# Data listing
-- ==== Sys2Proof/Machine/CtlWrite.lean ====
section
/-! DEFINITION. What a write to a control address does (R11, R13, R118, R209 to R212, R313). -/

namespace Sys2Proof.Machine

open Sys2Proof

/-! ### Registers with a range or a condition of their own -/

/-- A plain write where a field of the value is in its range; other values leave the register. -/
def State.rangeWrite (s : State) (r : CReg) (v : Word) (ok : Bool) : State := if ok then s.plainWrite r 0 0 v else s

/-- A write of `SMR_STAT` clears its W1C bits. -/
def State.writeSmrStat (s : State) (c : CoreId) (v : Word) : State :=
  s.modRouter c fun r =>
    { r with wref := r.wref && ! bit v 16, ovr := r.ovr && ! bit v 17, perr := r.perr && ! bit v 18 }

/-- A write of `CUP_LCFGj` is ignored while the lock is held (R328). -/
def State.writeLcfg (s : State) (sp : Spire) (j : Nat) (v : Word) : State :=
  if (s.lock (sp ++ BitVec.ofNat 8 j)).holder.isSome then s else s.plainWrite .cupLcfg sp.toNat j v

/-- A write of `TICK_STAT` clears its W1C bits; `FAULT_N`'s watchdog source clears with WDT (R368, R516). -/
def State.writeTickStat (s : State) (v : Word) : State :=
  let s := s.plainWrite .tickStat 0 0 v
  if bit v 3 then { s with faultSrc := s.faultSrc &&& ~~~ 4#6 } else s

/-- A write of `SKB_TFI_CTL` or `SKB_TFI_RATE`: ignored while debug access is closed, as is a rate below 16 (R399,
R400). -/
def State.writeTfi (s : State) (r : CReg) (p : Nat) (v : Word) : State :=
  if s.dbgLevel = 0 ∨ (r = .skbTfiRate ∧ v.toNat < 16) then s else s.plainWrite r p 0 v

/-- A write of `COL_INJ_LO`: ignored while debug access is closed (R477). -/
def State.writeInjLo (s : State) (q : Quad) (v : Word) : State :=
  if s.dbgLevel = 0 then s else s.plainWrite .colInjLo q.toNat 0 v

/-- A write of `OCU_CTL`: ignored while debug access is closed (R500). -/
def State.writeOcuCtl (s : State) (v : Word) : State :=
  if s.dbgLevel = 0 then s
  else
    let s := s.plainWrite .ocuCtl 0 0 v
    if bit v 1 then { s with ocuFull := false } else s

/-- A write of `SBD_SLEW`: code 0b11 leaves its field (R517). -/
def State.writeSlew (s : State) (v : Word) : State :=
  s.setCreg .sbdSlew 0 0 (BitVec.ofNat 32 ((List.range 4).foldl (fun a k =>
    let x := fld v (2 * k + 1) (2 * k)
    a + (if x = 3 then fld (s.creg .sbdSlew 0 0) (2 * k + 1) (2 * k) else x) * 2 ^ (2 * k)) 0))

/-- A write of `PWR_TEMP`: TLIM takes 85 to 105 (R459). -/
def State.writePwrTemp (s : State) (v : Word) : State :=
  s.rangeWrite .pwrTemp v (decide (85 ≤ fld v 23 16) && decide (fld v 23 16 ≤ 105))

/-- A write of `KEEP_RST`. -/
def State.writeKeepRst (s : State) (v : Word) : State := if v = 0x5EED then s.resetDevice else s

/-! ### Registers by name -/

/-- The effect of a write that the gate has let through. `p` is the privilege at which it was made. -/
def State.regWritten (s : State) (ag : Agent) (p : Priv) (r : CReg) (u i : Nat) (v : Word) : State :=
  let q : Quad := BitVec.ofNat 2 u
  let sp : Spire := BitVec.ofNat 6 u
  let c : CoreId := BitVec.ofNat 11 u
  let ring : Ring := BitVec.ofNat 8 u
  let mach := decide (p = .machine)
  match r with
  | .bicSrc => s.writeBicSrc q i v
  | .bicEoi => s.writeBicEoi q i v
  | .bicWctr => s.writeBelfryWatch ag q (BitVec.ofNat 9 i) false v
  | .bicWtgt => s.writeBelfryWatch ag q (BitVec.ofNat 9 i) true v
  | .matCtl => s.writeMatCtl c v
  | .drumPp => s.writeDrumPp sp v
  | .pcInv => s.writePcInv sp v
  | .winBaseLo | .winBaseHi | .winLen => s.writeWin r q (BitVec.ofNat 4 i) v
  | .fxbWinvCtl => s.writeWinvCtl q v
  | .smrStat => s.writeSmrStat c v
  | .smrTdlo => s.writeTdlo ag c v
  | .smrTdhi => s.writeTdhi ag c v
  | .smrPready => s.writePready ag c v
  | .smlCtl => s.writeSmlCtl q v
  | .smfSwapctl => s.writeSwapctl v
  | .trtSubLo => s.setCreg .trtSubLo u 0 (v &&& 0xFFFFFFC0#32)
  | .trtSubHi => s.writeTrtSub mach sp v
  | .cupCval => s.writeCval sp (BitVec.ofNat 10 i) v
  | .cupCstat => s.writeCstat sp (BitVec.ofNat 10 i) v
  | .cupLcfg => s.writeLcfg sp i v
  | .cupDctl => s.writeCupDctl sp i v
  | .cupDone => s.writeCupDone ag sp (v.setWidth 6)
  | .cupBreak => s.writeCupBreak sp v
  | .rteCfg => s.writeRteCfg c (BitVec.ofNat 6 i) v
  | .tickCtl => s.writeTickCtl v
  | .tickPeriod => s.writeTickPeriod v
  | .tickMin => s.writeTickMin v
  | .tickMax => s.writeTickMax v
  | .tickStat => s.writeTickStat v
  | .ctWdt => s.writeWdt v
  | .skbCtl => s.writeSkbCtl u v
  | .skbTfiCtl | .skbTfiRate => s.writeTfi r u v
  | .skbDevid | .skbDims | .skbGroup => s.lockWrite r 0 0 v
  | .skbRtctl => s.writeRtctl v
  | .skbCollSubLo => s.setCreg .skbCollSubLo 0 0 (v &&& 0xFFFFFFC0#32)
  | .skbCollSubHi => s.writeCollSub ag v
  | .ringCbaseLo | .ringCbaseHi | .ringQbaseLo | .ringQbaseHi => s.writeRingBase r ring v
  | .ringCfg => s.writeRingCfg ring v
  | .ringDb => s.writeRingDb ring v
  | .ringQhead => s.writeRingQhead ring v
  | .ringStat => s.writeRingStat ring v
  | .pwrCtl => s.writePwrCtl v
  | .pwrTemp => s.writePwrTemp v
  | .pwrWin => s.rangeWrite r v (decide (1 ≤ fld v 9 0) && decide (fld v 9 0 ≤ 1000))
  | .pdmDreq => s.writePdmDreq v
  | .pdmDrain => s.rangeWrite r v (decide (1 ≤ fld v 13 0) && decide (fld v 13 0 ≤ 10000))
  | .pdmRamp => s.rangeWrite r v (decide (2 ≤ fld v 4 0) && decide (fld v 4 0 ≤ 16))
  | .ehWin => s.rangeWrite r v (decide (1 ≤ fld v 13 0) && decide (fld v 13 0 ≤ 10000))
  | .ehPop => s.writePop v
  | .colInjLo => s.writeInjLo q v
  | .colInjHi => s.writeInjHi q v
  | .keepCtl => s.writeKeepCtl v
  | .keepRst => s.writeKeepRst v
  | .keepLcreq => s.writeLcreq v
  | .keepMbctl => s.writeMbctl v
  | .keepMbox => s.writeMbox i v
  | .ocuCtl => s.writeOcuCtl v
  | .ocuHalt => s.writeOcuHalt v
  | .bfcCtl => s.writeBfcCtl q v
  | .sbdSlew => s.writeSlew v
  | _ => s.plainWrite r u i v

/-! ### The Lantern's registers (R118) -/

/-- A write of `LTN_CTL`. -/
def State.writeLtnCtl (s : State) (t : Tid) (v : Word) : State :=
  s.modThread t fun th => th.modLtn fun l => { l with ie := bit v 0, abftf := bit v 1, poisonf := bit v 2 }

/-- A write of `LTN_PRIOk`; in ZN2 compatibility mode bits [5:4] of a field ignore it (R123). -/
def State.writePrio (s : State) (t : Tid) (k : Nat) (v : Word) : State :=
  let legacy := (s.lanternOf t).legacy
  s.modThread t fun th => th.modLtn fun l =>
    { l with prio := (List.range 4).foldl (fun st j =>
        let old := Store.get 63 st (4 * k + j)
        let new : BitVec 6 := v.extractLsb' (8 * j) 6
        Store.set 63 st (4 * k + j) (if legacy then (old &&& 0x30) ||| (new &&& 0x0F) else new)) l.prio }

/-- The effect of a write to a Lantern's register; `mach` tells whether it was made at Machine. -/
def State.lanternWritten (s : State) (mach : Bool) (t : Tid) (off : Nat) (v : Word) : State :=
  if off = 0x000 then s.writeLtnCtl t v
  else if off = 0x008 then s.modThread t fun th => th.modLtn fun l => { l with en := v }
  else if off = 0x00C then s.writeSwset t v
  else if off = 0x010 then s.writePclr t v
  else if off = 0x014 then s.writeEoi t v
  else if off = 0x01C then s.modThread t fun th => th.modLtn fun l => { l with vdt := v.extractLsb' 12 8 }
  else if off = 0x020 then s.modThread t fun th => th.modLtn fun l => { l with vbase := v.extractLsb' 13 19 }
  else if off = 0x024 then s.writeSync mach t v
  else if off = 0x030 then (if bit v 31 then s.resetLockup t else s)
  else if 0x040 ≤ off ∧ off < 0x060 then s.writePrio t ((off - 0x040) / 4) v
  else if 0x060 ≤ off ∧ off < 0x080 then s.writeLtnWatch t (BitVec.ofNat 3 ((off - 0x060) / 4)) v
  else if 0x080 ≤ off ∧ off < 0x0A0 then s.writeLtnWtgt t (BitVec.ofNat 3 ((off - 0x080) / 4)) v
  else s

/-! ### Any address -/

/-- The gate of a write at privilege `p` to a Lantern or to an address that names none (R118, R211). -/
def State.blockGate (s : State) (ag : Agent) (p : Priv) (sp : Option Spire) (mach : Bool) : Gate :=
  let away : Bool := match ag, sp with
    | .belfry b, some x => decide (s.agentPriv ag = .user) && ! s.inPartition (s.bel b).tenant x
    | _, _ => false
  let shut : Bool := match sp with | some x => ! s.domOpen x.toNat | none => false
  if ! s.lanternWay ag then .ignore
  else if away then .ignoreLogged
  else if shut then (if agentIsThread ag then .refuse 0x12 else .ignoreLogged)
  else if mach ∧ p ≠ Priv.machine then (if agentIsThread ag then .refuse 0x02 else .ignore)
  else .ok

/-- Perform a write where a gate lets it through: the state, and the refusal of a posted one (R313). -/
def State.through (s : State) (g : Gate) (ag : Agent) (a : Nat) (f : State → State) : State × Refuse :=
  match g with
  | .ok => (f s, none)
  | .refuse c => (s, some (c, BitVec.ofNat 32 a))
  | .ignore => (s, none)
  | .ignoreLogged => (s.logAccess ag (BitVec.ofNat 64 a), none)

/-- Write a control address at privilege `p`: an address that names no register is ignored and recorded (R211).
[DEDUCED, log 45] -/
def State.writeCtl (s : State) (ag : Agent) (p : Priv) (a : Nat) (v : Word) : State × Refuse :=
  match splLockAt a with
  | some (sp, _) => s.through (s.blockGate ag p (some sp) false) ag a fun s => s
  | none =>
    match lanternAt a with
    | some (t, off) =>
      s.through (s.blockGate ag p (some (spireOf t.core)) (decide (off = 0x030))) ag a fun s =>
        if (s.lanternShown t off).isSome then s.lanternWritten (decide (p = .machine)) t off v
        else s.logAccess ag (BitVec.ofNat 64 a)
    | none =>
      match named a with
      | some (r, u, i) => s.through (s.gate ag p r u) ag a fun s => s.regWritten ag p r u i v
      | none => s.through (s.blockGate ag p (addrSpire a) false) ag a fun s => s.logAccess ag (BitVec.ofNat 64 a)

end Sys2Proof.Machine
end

* * *

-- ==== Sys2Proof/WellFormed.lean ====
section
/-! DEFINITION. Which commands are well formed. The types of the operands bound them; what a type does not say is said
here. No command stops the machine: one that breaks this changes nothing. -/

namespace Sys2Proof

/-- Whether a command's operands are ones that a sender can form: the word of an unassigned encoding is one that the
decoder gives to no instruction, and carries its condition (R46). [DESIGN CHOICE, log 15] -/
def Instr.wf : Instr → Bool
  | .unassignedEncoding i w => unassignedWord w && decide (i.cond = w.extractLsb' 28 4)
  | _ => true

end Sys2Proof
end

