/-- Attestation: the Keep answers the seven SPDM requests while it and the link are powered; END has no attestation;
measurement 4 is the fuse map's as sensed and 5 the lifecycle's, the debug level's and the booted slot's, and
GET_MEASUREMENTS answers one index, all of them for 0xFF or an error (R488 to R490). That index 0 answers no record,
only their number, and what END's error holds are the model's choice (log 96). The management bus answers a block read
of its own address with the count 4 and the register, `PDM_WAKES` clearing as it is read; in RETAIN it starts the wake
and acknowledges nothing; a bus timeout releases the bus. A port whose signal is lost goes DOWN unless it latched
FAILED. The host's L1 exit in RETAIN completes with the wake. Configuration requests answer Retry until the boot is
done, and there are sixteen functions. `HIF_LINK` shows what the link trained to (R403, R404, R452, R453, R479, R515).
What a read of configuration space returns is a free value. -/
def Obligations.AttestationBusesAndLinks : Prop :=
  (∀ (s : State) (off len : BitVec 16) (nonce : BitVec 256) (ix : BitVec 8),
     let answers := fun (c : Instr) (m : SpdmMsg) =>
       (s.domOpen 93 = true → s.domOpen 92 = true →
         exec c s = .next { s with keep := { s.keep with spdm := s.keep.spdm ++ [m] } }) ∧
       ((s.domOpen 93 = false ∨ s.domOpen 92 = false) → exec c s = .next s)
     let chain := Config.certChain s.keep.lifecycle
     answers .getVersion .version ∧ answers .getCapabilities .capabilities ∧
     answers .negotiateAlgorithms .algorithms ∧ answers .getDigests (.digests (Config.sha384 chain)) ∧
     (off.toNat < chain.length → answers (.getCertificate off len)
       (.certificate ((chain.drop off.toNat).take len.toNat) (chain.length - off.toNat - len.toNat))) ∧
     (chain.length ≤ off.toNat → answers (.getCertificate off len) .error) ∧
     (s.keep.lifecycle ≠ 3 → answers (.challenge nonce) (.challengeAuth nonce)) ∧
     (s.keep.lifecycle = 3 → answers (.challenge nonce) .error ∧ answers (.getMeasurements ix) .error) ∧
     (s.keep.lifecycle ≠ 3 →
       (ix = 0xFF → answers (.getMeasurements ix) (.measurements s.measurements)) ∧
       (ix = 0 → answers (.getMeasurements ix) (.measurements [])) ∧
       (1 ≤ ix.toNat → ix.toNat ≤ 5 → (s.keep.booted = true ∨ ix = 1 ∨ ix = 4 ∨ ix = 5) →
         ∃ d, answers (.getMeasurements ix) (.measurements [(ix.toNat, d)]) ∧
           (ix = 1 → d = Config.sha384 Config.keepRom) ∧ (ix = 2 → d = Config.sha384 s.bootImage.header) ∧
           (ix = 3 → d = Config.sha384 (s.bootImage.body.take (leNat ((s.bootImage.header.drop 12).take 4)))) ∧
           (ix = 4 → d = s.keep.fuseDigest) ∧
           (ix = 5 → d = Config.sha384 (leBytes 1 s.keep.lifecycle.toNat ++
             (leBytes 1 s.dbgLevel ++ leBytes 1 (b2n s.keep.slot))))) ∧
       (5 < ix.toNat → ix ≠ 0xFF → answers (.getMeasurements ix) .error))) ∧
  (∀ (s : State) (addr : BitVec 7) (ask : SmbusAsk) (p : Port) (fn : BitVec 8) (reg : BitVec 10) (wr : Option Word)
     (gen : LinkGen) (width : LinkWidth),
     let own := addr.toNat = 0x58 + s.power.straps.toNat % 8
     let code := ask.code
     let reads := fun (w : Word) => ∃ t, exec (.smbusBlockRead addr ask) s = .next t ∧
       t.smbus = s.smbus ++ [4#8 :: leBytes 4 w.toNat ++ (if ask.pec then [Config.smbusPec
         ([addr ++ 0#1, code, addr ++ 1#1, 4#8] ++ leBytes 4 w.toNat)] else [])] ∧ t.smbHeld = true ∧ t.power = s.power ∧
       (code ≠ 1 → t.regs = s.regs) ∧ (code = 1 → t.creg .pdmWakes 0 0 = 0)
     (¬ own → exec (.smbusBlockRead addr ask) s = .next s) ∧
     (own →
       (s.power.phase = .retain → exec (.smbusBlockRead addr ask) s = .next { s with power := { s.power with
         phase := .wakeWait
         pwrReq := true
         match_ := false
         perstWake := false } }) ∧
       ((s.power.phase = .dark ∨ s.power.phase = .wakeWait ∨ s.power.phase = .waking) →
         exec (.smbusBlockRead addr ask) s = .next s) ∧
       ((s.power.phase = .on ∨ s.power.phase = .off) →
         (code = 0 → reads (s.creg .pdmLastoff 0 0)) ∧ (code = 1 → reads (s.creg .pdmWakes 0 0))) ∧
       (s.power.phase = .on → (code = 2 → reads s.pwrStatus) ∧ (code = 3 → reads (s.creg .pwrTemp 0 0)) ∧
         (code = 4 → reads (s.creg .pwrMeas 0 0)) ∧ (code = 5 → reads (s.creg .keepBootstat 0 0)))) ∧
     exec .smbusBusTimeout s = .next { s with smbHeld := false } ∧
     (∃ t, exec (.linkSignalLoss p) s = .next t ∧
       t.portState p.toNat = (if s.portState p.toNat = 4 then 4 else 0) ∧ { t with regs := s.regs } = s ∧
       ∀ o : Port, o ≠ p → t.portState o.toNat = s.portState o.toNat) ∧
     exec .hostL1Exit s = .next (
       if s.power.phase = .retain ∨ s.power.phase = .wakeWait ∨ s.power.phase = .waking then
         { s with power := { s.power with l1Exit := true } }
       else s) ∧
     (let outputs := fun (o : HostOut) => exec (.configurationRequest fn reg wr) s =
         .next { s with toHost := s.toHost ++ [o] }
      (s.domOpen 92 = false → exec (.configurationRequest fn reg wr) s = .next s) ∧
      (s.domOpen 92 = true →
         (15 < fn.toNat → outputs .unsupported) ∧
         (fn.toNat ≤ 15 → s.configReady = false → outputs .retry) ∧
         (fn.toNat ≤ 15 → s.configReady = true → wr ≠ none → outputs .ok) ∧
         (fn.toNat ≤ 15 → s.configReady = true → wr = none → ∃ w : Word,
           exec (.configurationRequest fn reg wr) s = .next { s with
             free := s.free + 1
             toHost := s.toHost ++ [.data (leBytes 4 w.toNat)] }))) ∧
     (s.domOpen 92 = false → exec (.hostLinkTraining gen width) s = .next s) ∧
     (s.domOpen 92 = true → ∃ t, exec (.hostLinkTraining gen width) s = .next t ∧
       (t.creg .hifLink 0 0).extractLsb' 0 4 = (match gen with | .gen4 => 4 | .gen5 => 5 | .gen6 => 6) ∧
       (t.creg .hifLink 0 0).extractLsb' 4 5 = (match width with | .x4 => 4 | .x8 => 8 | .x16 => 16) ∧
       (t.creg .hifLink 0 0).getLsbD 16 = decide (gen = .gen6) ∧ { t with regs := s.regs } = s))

--

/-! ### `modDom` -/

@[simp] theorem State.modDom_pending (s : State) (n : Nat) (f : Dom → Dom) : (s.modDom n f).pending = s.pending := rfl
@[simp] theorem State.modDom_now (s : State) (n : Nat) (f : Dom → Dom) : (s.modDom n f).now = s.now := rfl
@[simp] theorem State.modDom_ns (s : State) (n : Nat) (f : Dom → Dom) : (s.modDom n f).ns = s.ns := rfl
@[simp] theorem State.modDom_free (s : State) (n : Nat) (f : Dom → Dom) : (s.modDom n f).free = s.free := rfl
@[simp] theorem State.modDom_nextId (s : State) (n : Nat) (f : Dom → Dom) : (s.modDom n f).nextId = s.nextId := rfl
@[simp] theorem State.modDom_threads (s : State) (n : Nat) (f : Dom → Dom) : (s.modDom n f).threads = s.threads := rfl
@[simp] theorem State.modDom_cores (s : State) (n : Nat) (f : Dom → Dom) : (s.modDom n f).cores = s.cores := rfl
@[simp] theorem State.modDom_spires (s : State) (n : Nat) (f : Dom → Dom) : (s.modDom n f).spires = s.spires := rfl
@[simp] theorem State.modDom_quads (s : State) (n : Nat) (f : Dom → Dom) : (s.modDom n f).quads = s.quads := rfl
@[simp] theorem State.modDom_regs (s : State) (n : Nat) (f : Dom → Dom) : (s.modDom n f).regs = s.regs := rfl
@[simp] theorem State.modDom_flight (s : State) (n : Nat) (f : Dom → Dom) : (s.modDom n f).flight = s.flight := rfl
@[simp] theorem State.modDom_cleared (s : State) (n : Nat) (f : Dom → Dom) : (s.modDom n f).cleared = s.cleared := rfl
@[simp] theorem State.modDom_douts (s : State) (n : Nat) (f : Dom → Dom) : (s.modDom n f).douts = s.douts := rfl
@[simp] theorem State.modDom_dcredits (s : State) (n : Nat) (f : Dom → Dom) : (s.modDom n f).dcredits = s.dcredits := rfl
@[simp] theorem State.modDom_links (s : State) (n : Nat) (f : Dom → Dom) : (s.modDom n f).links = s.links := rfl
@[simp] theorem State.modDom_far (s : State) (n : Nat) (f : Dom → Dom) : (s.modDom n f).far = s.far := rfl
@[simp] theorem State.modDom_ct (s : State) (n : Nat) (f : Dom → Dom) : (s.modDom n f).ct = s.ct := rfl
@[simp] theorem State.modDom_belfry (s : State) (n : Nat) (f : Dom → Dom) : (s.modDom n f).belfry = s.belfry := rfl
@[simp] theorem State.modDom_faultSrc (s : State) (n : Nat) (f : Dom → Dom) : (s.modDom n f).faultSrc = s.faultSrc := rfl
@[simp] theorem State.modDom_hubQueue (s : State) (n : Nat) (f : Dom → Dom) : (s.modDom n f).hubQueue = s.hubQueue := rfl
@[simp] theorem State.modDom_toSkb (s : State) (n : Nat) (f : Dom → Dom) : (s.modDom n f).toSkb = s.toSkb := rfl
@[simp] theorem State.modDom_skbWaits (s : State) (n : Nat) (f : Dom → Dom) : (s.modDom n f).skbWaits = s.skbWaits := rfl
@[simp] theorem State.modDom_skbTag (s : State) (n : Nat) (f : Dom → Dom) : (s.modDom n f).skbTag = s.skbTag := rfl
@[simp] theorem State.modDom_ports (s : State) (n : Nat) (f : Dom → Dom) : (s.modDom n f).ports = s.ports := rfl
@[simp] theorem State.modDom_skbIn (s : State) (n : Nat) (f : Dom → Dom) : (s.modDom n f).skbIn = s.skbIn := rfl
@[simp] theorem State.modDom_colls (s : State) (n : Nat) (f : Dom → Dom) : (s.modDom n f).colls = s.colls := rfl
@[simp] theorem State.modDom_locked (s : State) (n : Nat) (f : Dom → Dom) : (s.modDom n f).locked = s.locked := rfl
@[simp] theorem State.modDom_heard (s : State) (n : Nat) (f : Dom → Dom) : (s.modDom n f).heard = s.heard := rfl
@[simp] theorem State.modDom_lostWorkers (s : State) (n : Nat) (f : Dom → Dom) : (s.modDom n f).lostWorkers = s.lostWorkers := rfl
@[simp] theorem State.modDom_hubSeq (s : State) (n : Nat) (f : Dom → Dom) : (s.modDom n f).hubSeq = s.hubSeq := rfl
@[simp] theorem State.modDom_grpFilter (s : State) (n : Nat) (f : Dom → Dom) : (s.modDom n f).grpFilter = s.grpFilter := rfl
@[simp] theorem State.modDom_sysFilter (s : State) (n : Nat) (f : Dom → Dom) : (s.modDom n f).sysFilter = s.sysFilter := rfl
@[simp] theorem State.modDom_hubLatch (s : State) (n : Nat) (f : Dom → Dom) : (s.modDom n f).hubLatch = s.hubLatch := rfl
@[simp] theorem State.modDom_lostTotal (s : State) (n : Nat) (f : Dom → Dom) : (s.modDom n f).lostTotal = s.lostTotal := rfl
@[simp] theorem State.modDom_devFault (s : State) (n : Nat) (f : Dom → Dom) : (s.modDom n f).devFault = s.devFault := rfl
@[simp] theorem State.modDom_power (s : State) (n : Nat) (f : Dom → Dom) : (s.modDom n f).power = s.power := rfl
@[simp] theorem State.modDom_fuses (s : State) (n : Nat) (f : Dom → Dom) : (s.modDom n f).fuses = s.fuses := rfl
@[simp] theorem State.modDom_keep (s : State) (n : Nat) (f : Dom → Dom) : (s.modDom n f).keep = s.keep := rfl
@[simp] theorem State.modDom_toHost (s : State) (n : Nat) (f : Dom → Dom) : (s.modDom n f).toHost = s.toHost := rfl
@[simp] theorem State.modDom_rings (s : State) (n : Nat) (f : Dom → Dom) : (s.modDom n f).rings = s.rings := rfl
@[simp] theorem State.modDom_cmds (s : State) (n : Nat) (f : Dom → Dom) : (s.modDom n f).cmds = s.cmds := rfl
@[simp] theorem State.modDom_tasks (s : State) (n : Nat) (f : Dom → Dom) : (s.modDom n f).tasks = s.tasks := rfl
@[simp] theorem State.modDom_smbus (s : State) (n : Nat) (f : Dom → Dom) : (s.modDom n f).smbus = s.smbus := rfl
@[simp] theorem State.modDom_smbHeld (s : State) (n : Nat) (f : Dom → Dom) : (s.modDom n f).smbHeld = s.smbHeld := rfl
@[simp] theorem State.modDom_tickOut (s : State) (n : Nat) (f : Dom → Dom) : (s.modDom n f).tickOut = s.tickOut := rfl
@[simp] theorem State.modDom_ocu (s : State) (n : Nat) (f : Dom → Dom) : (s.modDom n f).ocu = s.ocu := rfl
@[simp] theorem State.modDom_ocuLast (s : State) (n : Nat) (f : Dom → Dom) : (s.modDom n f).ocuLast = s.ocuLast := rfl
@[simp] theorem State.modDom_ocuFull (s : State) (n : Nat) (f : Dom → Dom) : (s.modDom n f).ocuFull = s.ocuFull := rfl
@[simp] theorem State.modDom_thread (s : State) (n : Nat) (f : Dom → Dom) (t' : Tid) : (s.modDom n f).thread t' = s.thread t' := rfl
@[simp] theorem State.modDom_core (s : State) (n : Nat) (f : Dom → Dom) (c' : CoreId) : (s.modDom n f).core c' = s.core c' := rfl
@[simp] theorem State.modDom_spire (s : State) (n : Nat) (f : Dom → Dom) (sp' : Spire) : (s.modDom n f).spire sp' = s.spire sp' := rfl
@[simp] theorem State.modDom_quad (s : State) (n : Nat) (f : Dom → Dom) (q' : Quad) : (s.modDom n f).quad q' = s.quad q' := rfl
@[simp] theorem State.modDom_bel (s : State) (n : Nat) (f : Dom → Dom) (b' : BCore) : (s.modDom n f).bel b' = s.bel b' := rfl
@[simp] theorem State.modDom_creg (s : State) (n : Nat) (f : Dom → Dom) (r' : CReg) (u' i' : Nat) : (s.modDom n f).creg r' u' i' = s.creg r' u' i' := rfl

# What needs to be done
When the word "domOpen" turns up on a line of the material above, copy that line.

# Problem solution
  let shut : Bool := match sp with | some x => ! s.domOpen x.toNat | none => false
       (s.domOpen 93 = true → s.domOpen 92 = true →
       ((s.domOpen 93 = false ∨ s.domOpen 92 = false) → exec c s = .next s)
      (s.domOpen 92 = false → exec (.configurationRequest fn reg wr) s = .next s) ∧
      (s.domOpen 92 = true →
     (s.domOpen 92 = false → exec (.hostLinkTraining gen width) s = .next s) ∧
     (s.domOpen 92 = true → ∃ t, exec (.hostLinkTraining gen width) s = .next t ∧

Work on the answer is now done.